Doctor Nirvana
Ahh, I'm there.
Doctor Nirvana.
Cheerfully and expertly spouting nearly-useless facts while taking 6 hours to clean a miniscule big toe lac and close it with Steri Strips. Why did it take so long, do you ask?
Because I have to ask permission to wipe my ass.
Okay, I've bundled up two lacs in a row (because I must fill in THE CREDENTIALLING LOG with lacs and pelvics and nose tamponades and arterial punctures and foley catheterizations) and while the first one is dealt with (it takes twice as long to do the paperwork as it does to care for the patient--by the end of the year I hope to be spending only the same amount of time doing paperwork as doing patient care (one of the reasons why I like EM is that a progress note can consist of "Surgery admitted the patient, then the CT came back normal, then surgery signed off; discharge (ahh, the triple parenthetical. Now I've reached blogging, or as I prefer to call it blooging, nirvana))) the second lies down on the gurney, and I clean off his lac with gushes and high-pressure streams of saline (the solution to pollution is dilution), while discoursing learnedly on how hydrogen peroxide is useless as a wound cleaner, because all it does is react with the peroxidase in RBC's, killing them and releasing O2, while simultaneously lysing clots, which knit a wound together, but is marvelous as a cleaner of old dried blood. Ahh, tis a fine line between a run-on sentence and a complex predicate with several dependent clause, and the semicolon is your best friend. Doo-be-doo-wah! Yeah! Yeah! Yeah!

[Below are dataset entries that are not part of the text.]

@[simp] theorem Kpe.setIterator_status (i : p.Word) (v : Bool) : (k.setIterator i v).status = { k.status with itv := v } := rfl
@[simp] theorem Kpe.setIterator_cmd (i : p.Word) (v : Bool) : (k.setIterator i v).cmd = k.cmd := rfl
@[simp] theorem Kpe.setIterator_arg0 (i : p.Word) (v : Bool) : (k.setIterator i v).arg0 = k.arg0 := rfl
@[simp] theorem Kpe.setIterator_arg1 (i : p.Word) (v : Bool) : (k.setIterator i v).arg1 = k.arg1 := rfl
@[simp] theorem Kpe.setIterator_arg2 (i : p.Word) (v : Bool) : (k.setIterator i v).arg2 = k.arg2 := rfl
@[simp] theorem Kpe.setIterator_res0 (i : p.Word) (v : Bool) : (k.setIterator i v).res0 = k.res0 := rfl
@[simp] theorem Kpe.setIterator_res1 (i : p.Word) (v : Bool) : (k.setIterator i v).res1 = k.res1 := rfl
@[simp] theorem Kpe.setIterator_res2 (i : p.Word) (v : Bool) : (k.setIterator i v).res2 = k.res2 := rfl
@[simp] theorem Kpe.setIterator_size (i : p.Word) (v : Bool) : (k.setIterator i v).size = k.size := rfl
@[simp] theorem Kpe.setIterator_nreg (i : p.Word) (v : Bool) : (k.setIterator i v).nreg = k.nreg := rfl
@[simp] theorem Kpe.setIterator_variant (i : p.Word) (v : Bool) : (k.setIterator i v).variant = k.variant := rfl
@[simp] theorem Kpe.setIterator_kbits (i : p.Word) (v : Bool) : (k.setIterator i v).kbits = k.kbits := rfl
@[simp] theorem Kpe.setIterator_rshift (i : p.Word) (v : Bool) : (k.setIterator i v).rshift = k.rshift := rfl
@[simp] theorem Kpe.setIterator_rounds (i : p.Word) (v : Bool) : (k.setIterator i v).rounds = k.rounds := rfl
@[simp] theorem Kpe.setIterator_mask (i : p.Word) (v : Bool) : (k.setIterator i v).mask = k.mask := rfl
@[simp] theorem Kpe.setIterator_c (i : p.Word) (v : Bool) : (k.setIterator i v).c = k.c := rfl
@[simp] theorem Kpe.setIterator_cinv (i : p.Word) (v : Bool) : (k.setIterator i v).cinv = k.cinv := rfl
@[simp] theorem Kpe.setIterator_c1 (i : p.Word) (v : Bool) : (k.setIterator i v).c1 = k.c1 := rfl
@[simp] theorem Kpe.setIterator_c1inv (i : p.Word) (v : Bool) : (k.setIterator i v).c1inv = k.c1inv := rfl
@[simp] theorem Kpe.setIterator_c2 (i : p.Word) (v : Bool) : (k.setIterator i v).c2 = k.c2 := rfl
@[simp] theorem Kpe.setIterator_c2inv (i : p.Word) (v : Bool) : (k.setIterator i v).c2inv = k.c2inv := rfl
@[simp] theorem Kpe.setIterator_iter (i : p.Word) (v : Bool) : (k.setIterator i v).iter = i := rfl
@[simp] theorem Kpe.setIterator_k1 (i : p.Word) (v : Bool) : (k.setIterator i v).k1 = k.k1 := rfl
@[simp] theorem Kpe.setIterator_k2 (i : p.Word) (v : Bool) : (k.setIterator i v).k2 = k.k2 := rfl
@[simp] theorem Kpe.setIterator_fwd (i : p.Word) (v : Bool) : (k.setIterator i v).fwd = k.fwd := rfl
@[simp] theorem Kpe.setIterator_inv (i : p.Word) (v : Bool) : (k.setIterator i v).inv = k.inv := rfl

@[simp] theorem Kpe.setState_status (c : ConfigState) : (k.setState c).status = { k.status with state := c } := rfl
@[simp] theorem Kpe.setState_cmd (c : ConfigState) : (k.setState c).cmd = k.cmd := rfl
@[simp] theorem Kpe.setState_arg0 (c : ConfigState) : (k.setState c).arg0 = k.arg0 := rfl
@[simp] theorem Kpe.setState_arg1 (c : ConfigState) : (k.setState c).arg1 = k.arg1 := rfl
@[simp] theorem Kpe.setState_arg2 (c : ConfigState) : (k.setState c).arg2 = k.arg2 := rfl
@[simp] theorem Kpe.setState_res0 (c : ConfigState) : (k.setState c).res0 = k.res0 := rfl
@[simp] theorem Kpe.setState_res1 (c : ConfigState) : (k.setState c).res1 = k.res1 := rfl
@[simp] theorem Kpe.setState_res2 (c : ConfigState) : (k.setState c).res2 = k.res2 := rfl
@[simp] theorem Kpe.setState_size (c : ConfigState) : (k.setState c).size = k.size := rfl
@[simp] theorem Kpe.setState_nreg (c : ConfigState) : (k.setState c).nreg = k.nreg := rfl
@[simp] theorem Kpe.setState_variant (c : ConfigState) : (k.setState c).variant = k.variant := rfl
@[simp] theorem Kpe.setState_kbits (c : ConfigState) : (k.setState c).kbits = k.kbits := rfl
@[simp] theorem Kpe.setState_rshift (c : ConfigState) : (k.setState c).rshift = k.rshift := rfl
@[simp] theorem Kpe.setState_rounds (c : ConfigState) : (k.setState c).rounds = k.rounds := rfl
@[simp] theorem Kpe.setState_mask (c : ConfigState) : (k.setState c).mask = k.mask := rfl
@[simp] theorem Kpe.setState_c (c : ConfigState) : (k.setState c).c = k.c := rfl
@[simp] theorem Kpe.setState_cinv (c : ConfigState) : (k.setState c).cinv = k.cinv := rfl
@[simp] theorem Kpe.setState_c1 (c : ConfigState) : (k.setState c).c1 = k.c1 := rfl
@[simp] theorem Kpe.setState_c1inv (c : ConfigState) : (k.setState c).c1inv = k.c1inv := rfl
@[simp] theorem Kpe.setState_c2 (c : ConfigState) : (k.setState c).c2 = k.c2 := rfl
@[simp] theorem Kpe.setState_c2inv (c : ConfigState) : (k.setState c).c2inv = k.c2inv := rfl
@[simp] theorem Kpe.setState_iter (c : ConfigState) : (k.setState c).iter = k.iter := rfl
@[simp] theorem Kpe.setState_k1 (c : ConfigState) : (k.setState c).k1 = k.k1 := rfl
@[simp] theorem Kpe.setState_k2 (c : ConfigState) : (k.setState c).k2 = k.k2 := rfl
@[simp] theorem Kpe.setState_fwd (c : ConfigState) : (k.setState c).fwd = k.fwd := rfl
@[simp] theorem Kpe.setState_inv (c : ConfigState) : (k.setState c).inv = k.inv := rfl

@[simp] theorem Kpe.busError_status : (k.busError).status = { k.status with buserr := true } := rfl
@[simp] theorem Kpe.busError_cmd : (k.busError).cmd = k.cmd := rfl
@[simp] theorem Kpe.busError_arg0 : (k.busError).arg0 = k.arg0 := rfl
@[simp] theorem Kpe.busError_arg1 : (k.busError).arg1 = k.arg1 := rfl
@[simp] theorem Kpe.busError_arg2 : (k.busError).arg2 = k.arg2 := rfl
@[simp] theorem Kpe.busError_res0 : (k.busError).res0 = k.res0 := rfl
@[simp] theorem Kpe.busError_res1 : (k.busError).res1 = k.res1 := rfl
@[simp] theorem Kpe.busError_res2 : (k.busError).res2 = k.res2 := rfl
@[simp] theorem Kpe.busError_size : (k.busError).size = k.size := rfl
@[simp] theorem Kpe.busError_nreg : (k.busError).nreg = k.nreg := rfl
@[simp] theorem Kpe.busError_variant : (k.busError).variant = k.variant := rfl
@[simp] theorem Kpe.busError_kbits : (k.busError).kbits = k.kbits := rfl
@[simp] theorem Kpe.busError_rshift : (k.busError).rshift = k.rshift := rfl
@[simp] theorem Kpe.busError_rounds : (k.busError).rounds = k.rounds := rfl
@[simp] theorem Kpe.busError_mask : (k.busError).mask = k.mask := rfl
@[simp] theorem Kpe.busError_c : (k.busError).c = k.c := rfl
@[simp] theorem Kpe.busError_cinv : (k.busError).cinv = k.cinv := rfl
@[simp] theorem Kpe.busError_c1 : (k.busError).c1 = k.c1 := rfl
@[simp] theorem Kpe.busError_c1inv : (k.busError).c1inv = k.c1inv := rfl
@[simp] theorem Kpe.busError_c2 : (k.busError).c2 = k.c2 := rfl
@[simp] theorem Kpe.busError_c2inv : (k.busError).c2inv = k.c2inv := rfl
@[simp] theorem Kpe.busError_iter : (k.busError).iter = k.iter := rfl
@[simp] theorem Kpe.busError_k1 : (k.busError).k1 = k.k1 := rfl
@[simp] theorem Kpe.busError_k2 : (k.busError).k2 = k.k2 := rfl
@[simp] theorem Kpe.busError_fwd : (k.busError).fwd = k.fwd := rfl
@[simp] theorem Kpe.busError_inv : (k.busError).inv = k.inv := rfl

@[simp] theorem Kpe.overrun_status : (k.overrun).status = { k.status with ovr := true } := rfl
@[simp] theorem Kpe.overrun_cmd : (k.overrun).cmd = k.cmd := rfl
@[simp] theorem Kpe.overrun_arg0 : (k.overrun).arg0 = k.arg0 := rfl
@[simp] theorem Kpe.overrun_arg1 : (k.overrun).arg1 = k.arg1 := rfl
@[simp] theorem Kpe.overrun_arg2 : (k.overrun).arg2 = k.arg2 := rfl
@[simp] theorem Kpe.overrun_res0 : (k.overrun).res0 = k.res0 := rfl
@[simp] theorem Kpe.overrun_res1 : (k.overrun).res1 = k.res1 := rfl
@[simp] theorem Kpe.overrun_res2 : (k.overrun).res2 = k.res2 := rfl
@[simp] theorem Kpe.overrun_size : (k.overrun).size = k.size := rfl
@[simp] theorem Kpe.overrun_nreg : (k.overrun).nreg = k.nreg := rfl
@[simp] theorem Kpe.overrun_variant : (k.overrun).variant = k.variant := rfl
@[simp] theorem Kpe.overrun_kbits : (k.overrun).kbits = k.kbits := rfl
@[simp] theorem Kpe.overrun_rshift : (k.overrun).rshift = k.rshift := rfl
@[simp] theorem Kpe.overrun_rounds : (k.overrun).rounds = k.rounds := rfl
@[simp] theorem Kpe.overrun_mask : (k.overrun).mask = k.mask := rfl
@[simp] theorem Kpe.overrun_c : (k.overrun).c = k.c := rfl
@[simp] theorem Kpe.overrun_cinv : (k.overrun).cinv = k.cinv := rfl
@[simp] theorem Kpe.overrun_c1 : (k.overrun).c1 = k.c1 := rfl
@[simp] theorem Kpe.overrun_c1inv : (k.overrun).c1inv = k.c1inv := rfl
@[simp] theorem Kpe.overrun_c2 : (k.overrun).c2 = k.c2 := rfl
@[simp] theorem Kpe.overrun_c2inv : (k.overrun).c2inv = k.c2inv := rfl
@[simp] theorem Kpe.overrun_iter : (k.overrun).iter = k.iter := rfl
@[simp] theorem Kpe.overrun_k1 : (k.overrun).k1 = k.k1 := rfl
@[simp] theorem Kpe.overrun_k2 : (k.overrun).k2 = k.k2 := rfl
@[simp] theorem Kpe.overrun_fwd : (k.overrun).fwd = k.fwd := rfl
@[simp] theorem Kpe.overrun_inv : (k.overrun).inv = k.inv := rfl

@[simp] theorem State.hardReset_params (b : Bool) : (s.hardReset b).params = s.params := rfl
@[simp] theorem State.hardReset_kpe (b : Bool) : (s.hardReset b).kpe = Kpe.reset s.params := rfl
@[simp] theorem State.hardReset_rst (b : Bool) : (s.hardReset b).rst = b := rfl
@[simp] theorem State.hardReset_inputs (b : Bool) : (s.hardReset b).inputs = s.inputs := rfl
@[simp] theorem State.hardReset_rdata (b : Bool) : (s.hardReset b).rdata = s.rdata := rfl

end Sys2Proof.Machine
end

And the patient lies there(dang, can't start a sentence with a conjunction! Damage control!), with his 18 year old muscle bound brother who's going to law school, even though he's 18 and must only just be entering college, with a "Trust me I'm a lawyer" t-shirt, in a marvelous (oops, can't use the same adjective twice in such proximity, try the
thesaurus--ahh, exemplary display of inner-city irony and po-mo-ism, as I regale him with medical minutiae, gently and with laughter, not tears, steering him away from the camp of the sodomites; I find a fairly superficial scratch that managed to penetrate his calluses. Problem? A scratch. Solution? Go home, weenie! Oh, no. Not so fast, buster. First you must clear it with the ATTENDING. Because it's their ass with the malpractice insurance, and my ass that will be chewed if I maange a patient without their holding my hand, because after all, I'm just an intern, and really know just about zip about anything. But before all of this happened, CHIEF RESIDENT had to come in and demonstrate the REGIONAL NERVE BLOCK, which, I have to admit, was kind of cool, (how long can this paragraph go on? Keep reading and find out!) however useless (as the pt went home with steri-strips, and not sutures, cf. above), and the SECOND YEAR RESIDENT (i.e. REAL resident, as opposed to me, a FAKE resident, because while it says RESIDENT on my badge, I'm really just an INTERN, and therefore, know knothing and must. have. hand. held.) comes in and inquires about the undermined CALLUS on said big toe which is sure to come off at some point in the future, when the wound may require RE-EVALUATION by yet some other, higher authority in the hierarchy, to ensure cosmesis (great word, used almost exclusively in ER, for "a good cosmetic result," meaning, dem wound edges, dey be apposed, and yet miraculously NOT UNDER TENSION! by the surgical ties, i.e. sutures, that bind them), when the ATTENDING finally, later comes in, takes one look, and says--hmm. superficial. Wound edges apposed. d/c. ON KEFLEX (a powerful antibiotic used for COMPLICATED! skin infections (which this decidedly was not, being a SCRATCH), and OH GOD! OHMIGOD DID YOU MAKE SURE HE HAS TETANUS PROPHYLAXIS? Did you ask five times? Did you give it anyway?
That's why it took six hours to treat a scrach under some poor schlub's big toe.